▶ [What is being asked]
For the listing that follows, give again exactly the lines from the one with "abbrev bkBlank : Nat := 0" to the one with "def Chip.bankSealed (c", including both.

★ ★ ★ ★

/-- A sum of fractions. -/
def sumFrac (l : List (Nat × Nat)) : Nat × Nat := l.foldl (fun s p => (s.1 * p.2 + p.1 * s.2, s.2 * p.2)) (0, 1)

/-- The current of a channel in A at a voltage in 0.1 V, as a fraction (R252). -/
def Chip.ampsAt (c : Chip) (ch dv : Nat) : Nat × Nat := (dv * rUnit.toNat, (c.costR ch).toNat)

def Chip.pullVolts (c : Chip) (holdPull : Bool) : Nat := if holdPull then c.vHold else c.vBoostCost

/-- Both bounds of R252 hold with one more pull-in: 10.0 A of pull-in current, 1.8 A of hold current for each phase. -/
def Chip.currentsFit (c : Chip) (ch : Nat) (holdPull : Bool) : Bool :=
  let others := (List.range 96).filter (fun k => k != ch && c.chDriven k)
  let pull := sumFrac (c.ampsAt ch (c.pullVolts holdPull) ::
    (others.filter (fun k => c.cstate k == csBoost)).map (fun k => c.ampsAt k (c.pullVolts (c.chan k).holdPull)))
  let hold := sumFrac ((ch :: others).map (fun k => c.ampsAt k c.vHold))
  decide (pull.1 ≤ 10 * pull.2) && decide (10 * hold.1 ≤ 18 * c.phases * hold.2)

/-! ## Combined demands (R243) -/

def Chip.srcDemand (c : Chip) (s : Nat × Nat × Nat) : Nat := if s.1 < 1024 ∧ s.2.1 < 8 then c.portDemand s.1 s.2.1 else 0

/-- A target's combined demand from its sources' latest demands; a fan group's is always the highest. -/
def Chip.combined (c : Chip) (i : Nat) : Nat :=
  let img := c.amap i
  let ds := (mapSources img).map (fun s => (c.srcDemand s, s.2.2))
  match ds with
  | [] => 0
  | d :: rest =>
    if fgBase ≤ i then rest.foldl (fun m x => max m x.1) d.1
    else if ACT_MAP.COMBINE.get img = 1 then rest.foldl (fun m x => min m x.1) d.1
    else if ACT_MAP.COMBINE.get img = 2 then
      let w := ds.foldl (fun s x => s + x.2) 0
      (2 * ds.foldl (fun s x => s + x.1 * x.2) 0 + w) / (2 * w)
    else rest.foldl (fun m x => max m x.1) d.1

/-! ## Precedence (R244) -/

/-- The purge set started last among those in force that name an axis (R331, R333). -/
def Chip.axPurge (c : Chip) (a : Nat) : Option Purge :=
  (c.act.purges.filter (fun p => (c.getF PURGE_CFG p.set PURGE_CFG.AXES).testBit a)).foldl (fun m p =>
    match m with
    | some q => if q.order < p.order then some p else some q
    | none => some p) none

/-- A fault of an axis as the allocator sees it (Table 9.2): FAULT, STALLED before its retry, or UNHOMED with no way to home. -/
def Chip.axFaulted (c : Chip) (a : Nat) : Bool :=
  let s := c.astate a
  s == asFault || c.getF AX_STATUS a AX_STATUS.FAULT != 0 || (s == asStalled && !(c.axis a).retry) || (s == asUnhomed && !c.canHome a)

/-- The rank of Table 7.2 that decides a target, and the `CAUSE` of an override. -/
def Chip.rankOf (c : Chip) (i : Nat) : Nat × Nat :=
  if i < axBase then
    if c.forcedLines.testBit i then (1, 1) else if c.stopped 0 then (2, 2) else if c.act.forceMask.testBit i then (2, 3)
    else if c.isoStop i then (3, 4)
    else if c.getF CH_STATUS i CH_STATUS.MANUAL_MODE ≠ 0 then (4, 5)
    else if c.chFault i ≠ 0 ∨ (c.chan i).hot ∨ (c.tgt i).refused then (5, 0) else (6, 0)
  else if i < fgBase then
    let a := i - axBase
    if (c.axPair a).any (fun ch => c.forcedLines.testBit ch) then (1, 1) else if c.stopped 1 then (2, 2)
    else if (c.axPair a).any (fun ch => c.act.forceMask.testBit ch) then (2, 3)
    else if c.isoStop i then (3, 4)
    else if (c.axPurge a).isSome ∨ c.getF AX_STATUS a AX_STATUS.MANUAL_MODE ≠ 0 then (4, 5)
    else if c.axFaulted a then (5, 0) else (6, 0)
  else
    let s := c.getF FAN_GROUP_STATUS (i - fgBase) FAN_GROUP_STATUS.SOURCE
    if s = 6 then (1, 1) else if c.stopped 2 then (2, 2) else if c.isoStop i then (3, 4)
    else if s = 3 ∨ s = 2 ∨ s = 1 ∨ s = 7 then (4, 5) else if s = 4 then (5, 0) else (6, 0)

/-- Targets the boundary deals with: those in the map, and those that are driven, charged, waiting or commanded. -/
def Chip.liveTargets (c : Chip) : List Nat :=
  (List.range 136).filter (fun i => c.mapF i ACT_MAP.EN == 1 || c.getB ACT_MAP i ACT_MAP.EN || (c.tgt i).charge != 0
    || (c.tgt i).wait.isSome
    || (if i < axBase then c.chDriven i || c.chKind i == ckValve else if i < fgBase then c.axEn (i - axBase) else false))

/-! ## Counting time (R245, R259, R266) -/

def Chip.targetOpen (c : Chip) (i : Nat) : Bool := if i < axBase then c.chDriven i else if i < fgBase then c.axMoving (i - axBase) else false

/-- The time up to frame `f` is counted for a target with the demand and the state it has had. -/
def Chip.countTo (c : Chip) (i f : Nat) : Chip :=
  let t := c.tgt i
  let ms := f - t.accAt
  let op := if c.targetOpen i then ms else 0
  let srcs := c.sources i
  let sums := (List.range srcs.length).map (fun k => (k, Tab.get 0 t.srcSum k + c.srcDemand (srcs.getD k (0, 0, 0)) * ms))
  let s := (t.msOpen + op) / 1000
  let c := c.setTgt i { t with
    accAt := f, dSum := t.dSum + t.dem * ms, dN := t.dN + ms, openMs := t.openMs + op, msOpen := (t.msOpen + op) % 1000,
    tickOpen := t.tickOpen + op, tickEst := t.tickEst + (if t.rank = 4 then op else 0),
    srcSum := if i < axBase ∨ fgBase ≤ i then sums else [], srcN := t.srcN + ms }
  c.each s (fun c _ => c.incSat TARGET_STATUS i TARGET_STATUS.OPEN_S TARGET_STATUS.SAT 0)

/-! ## Time proportioning (R245) -/

def Chip.cycleMs (c : Chip) (ch : Nat) : Nat := 1000 * c.mapF ch ACT_MAP.TP_CYCLE_S
def Chip.minOnMs (c : Chip) (ch : Nat) : Nat := 1000 * c.mapF ch ACT_MAP.MIN_ON_S
def Chip.minOffMs (c : Chip) (ch : Nat) : Nat := 1000 * c.mapF ch ACT_MAP.MIN_OFF_S

/-- The offset of a channel's cycles from the allocator's start. -/
def Chip.phaseMs (c : Chip) (ch : Nat) : Nat :=
  let p := c.mapF ch ACT_MAP.TP_PHASE_S
  1000 * (if p = 0xFFFF then ch * c.mapF ch ACT_MAP.TP_CYCLE_S / 96 else p)

/-- The number of the cycle a frame lies in, and how far into it. -/
def Chip.cycleAt (c : Chip) (ch f : Nat) : Int := Int.fdiv ((f : Int) - c.phaseMs ch) (c.cycleMs ch)
def Chip.elapsed (c : Chip) (ch f : Nat) : Nat := (Int.fmod ((f : Int) - c.phaseMs ch) (c.cycleMs ch)).toNat

/-- The on time of the cycle. The carry is held in 1/65536 ms. -/
def Chip.onTime (c : Chip) (ch : Nat) : Nat :=
  let t := c.tgt ch
  let cyc := c.cycleMs ch
  let on : Int := if t.dem = 0xFFFF then cyc else divRound ((t.dem : Int) * cyc + t.carry) 65536
  let on := if on < c.minOnMs ch then 0 else on
  if (cyc : Int) - c.minOffMs ch < on then cyc else on.toNat

/-- A cycle has ended: the carry takes what the demand asked for less the time open, and a new cycle begins. -/
def Chip.endCycle (c : Chip) (ch : Nat) (idx : Int) : Chip :=
  let t := c.tgt ch
  let cyc := c.cycleMs ch
  let want : Int := if t.dN = cyc then t.dSum else if t.dN = 0 then 0 else divFree 245 ((t.dSum : Int) * cyc) t.dN
  let lim : Int := (cyc : Int) * 65536
  let carry := if t.cyc.isNone ∨ t.dSum = 0 ∨ t.rank ≤ 4 then 0 else clampI (-lim) lim (t.carry + want - (t.openMs : Int) * 65536)
  c.setTgt ch { t with carry := carry, cyc := some idx, dSum := 0, dN := 0, openMs := 0, closed := false }

/-- The cycle a frame lies in has begun. -/
def Chip.cycleTo (c : Chip) (ch f : Nat) : Chip :=
  let idx := c.cycleAt ch f
  if (c.tgt ch).cyc = some idx then c else c.endCycle ch idx

/-- `VALVE_CYCLE_END`: the cycle ends at the coming frame boundary. -/
def Chip.valveCycleEnd (c : Chip) (ch : Nat) : Chip :=
  if !c.act.running ∨ c.mapF ch ACT_MAP.EN ≠ 1 then c else (c.countTo ch (c.act.frame + 1)).cycleTo ch (c.act.frame + 1)
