-- ==== Sys2Proof/Machine/Store.lean ====
section
/-!
DEFINITION. The shadow store (R449 to R471): the sealed areas, the journal, stores from their snapshot to the commit, the background
erases, the store at a power failure or a reset, margin reads, the power-up actions, page reloads and the raw commands.
-/

namespace Sys2Proof.Machine

/-! ## States (Tables 15.7, 15.11) -/

abbrev ssLoading : Nat := 0
abbrev ssBlank : Nat := 1
abbrev ssReady : Nat := 2
abbrev ssStoring : Nat := 3
abbrev ssErasing : Nat := 4
abbrev ssMargin : Nat := 5
abbrev ssDegraded : Nat := 6
abbrev ssHalted : Nat := 7

abbrev bkBlank : Nat := 0
abbrev bkCommitted : Nat := 1
abbrev bkPartial : Nat := 2
abbrev bkErasing : Nat := 3
abbrev bkRetired : Nat := 4

def Chip.ststate (c : Chip) : Nat := c.getF STORE_STATUS 0 STORE_STATUS.STSTATE
def Chip.bstate (c : Chip) (b : Nat) : Nat := c.getF BANK_INFO b BANK_INFO.BSTATE

/-- A new store state; cause [12] of Table 17.7 stands while it is BLANK or DEGRADED. -/
def Chip.setStstate (c : Chip) (s : Nat) : Chip :=
  (c.upd STORE_STATUS 0 [(STORE_STATUS.STSTATE, s)]).putCause 12 (s == ssBlank || s == ssDegraded)

def Chip.storeSeq (c : Chip) : Nat := c.getF STORE_STATUS 0 STORE_STATUS.SEQ

/-- The bank of the newest commit. -/
def Chip.newestBank (c : Chip) : Option Nat :=
  [0, 1].find? (fun b => c.bstate b == bkCommitted && c.getF BANK_INFO b BANK_INFO.SEQ == c.storeSeq)

/-- The spare bank: the bank that does not hold the newest commit, A where neither does (R453). -/
def Chip.spareBank (c : Chip) : Nat :=
  match c.newestBank with
  | some 0 => 1
  | some _ => 0
  | none => if c.bstate 0 = bkBlank ∨ c.bstate 1 ≠ bkBlank then 0 else 1

/-! ## Sealed areas -/

/-- The records of the Gatehouse, counter and metering areas (Table 15.2). -/
def sealedIds : List Nat :=
  [CRED_ESTATE.id, CRED_OPERATOR.id, CRED_FEEDER.id, PRIVACY_CFG.id, OCC_GROUP.id, PLOT_SLOT.id, RAW_WORDS.id, PLOT_ENERGY.id, PLOT_DEMAND.id,
   EPOCH_STATEMENT.id]

def isSealed (key : Nat) : Bool := sealedIds.contains (key % 0x10000)

/-- The sealed areas as they stand. -/
def Chip.sealedNow (c : Chip) : Sealed :=
  { recs := c.recs.filter (fun p => isSealed p.1), plots := c.sec.plots, policy := c.boot.policy, meter := c.meter }

def Chip.bankSealed (c : Chip) (b : Nat) : Sealed := if b = 0 then c.store.sealedA else c.store.sealedB
def Chip.setBankSealed (c : Chip) (b : Nat) (x : Sealed) : Chip :=
  if b = 0 then { c with store.sealedA := x } else { c with store.sealedB := x }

★ ★ ★ ★

▶ [Written answer]
abbrev bkBlank : Nat := 0
abbrev bkCommitted : Nat := 1
abbrev bkPartial : Nat := 2
abbrev bkErasing : Nat := 3
abbrev bkRetired : Nat := 4

def Chip.ststate (c : Chip) : Nat := c.getF STORE_STATUS 0 STORE_STATUS.STSTATE
def Chip.bstate (c : Chip) (b : Nat) : Nat := c.getF BANK_INFO b BANK_INFO.BSTATE

/-- A new store state; cause [12] of Table 17.7 stands while it is BLANK or DEGRADED. -/
def Chip.setStstate (c : Chip) (s : Nat) : Chip :=
  (c.upd STORE_STATUS 0 [(STORE_STATUS.STSTATE, s)]).putCause 12 (s == ssBlank || s == ssDegraded)

def Chip.storeSeq (c : Chip) : Nat := c.getF STORE_STATUS 0 STORE_STATUS.SEQ

/-- The bank of the newest commit. -/
def Chip.newestBank (c : Chip) : Option Nat :=
  [0, 1].find? (fun b => c.bstate b == bkCommitted && c.getF BANK_INFO b BANK_INFO.SEQ == c.storeSeq)

/-- The spare bank: the bank that does not hold the newest commit, A where neither does (R453). -/
def Chip.spareBank (c : Chip) : Nat :=
  match c.newestBank with
  | some 0 => 1
  | some _ => 0
  | none => if c.bstate 0 = bkBlank ∨ c.bstate 1 ≠ bkBlank then 0 else 1

/-! ## Sealed areas -/

/-- The records of the Gatehouse, counter and metering areas (Table 15.2). -/
def sealedIds : List Nat :=
  [CRED_ESTATE.id, CRED_OPERATOR.id, CRED_FEEDER.id, PRIVACY_CFG.id, OCC_GROUP.id, PLOT_SLOT.id, RAW_WORDS.id, PLOT_ENERGY.id, PLOT_DEMAND.id,
   EPOCH_STATEMENT.id]

def isSealed (key : Nat) : Bool := sealedIds.contains (key % 0x10000)

/-- The sealed areas as they stand. -/
def Chip.sealedNow (c : Chip) : Sealed :=
  { recs := c.recs.filter (fun p => isSealed p.1), plots := c.sec.plots, policy := c.boot.policy, meter := c.meter }

def Chip.bankSealed (c : Chip) (b : Nat) : Sealed := if b = 0 then c.store.sealedA else c.store.sealedB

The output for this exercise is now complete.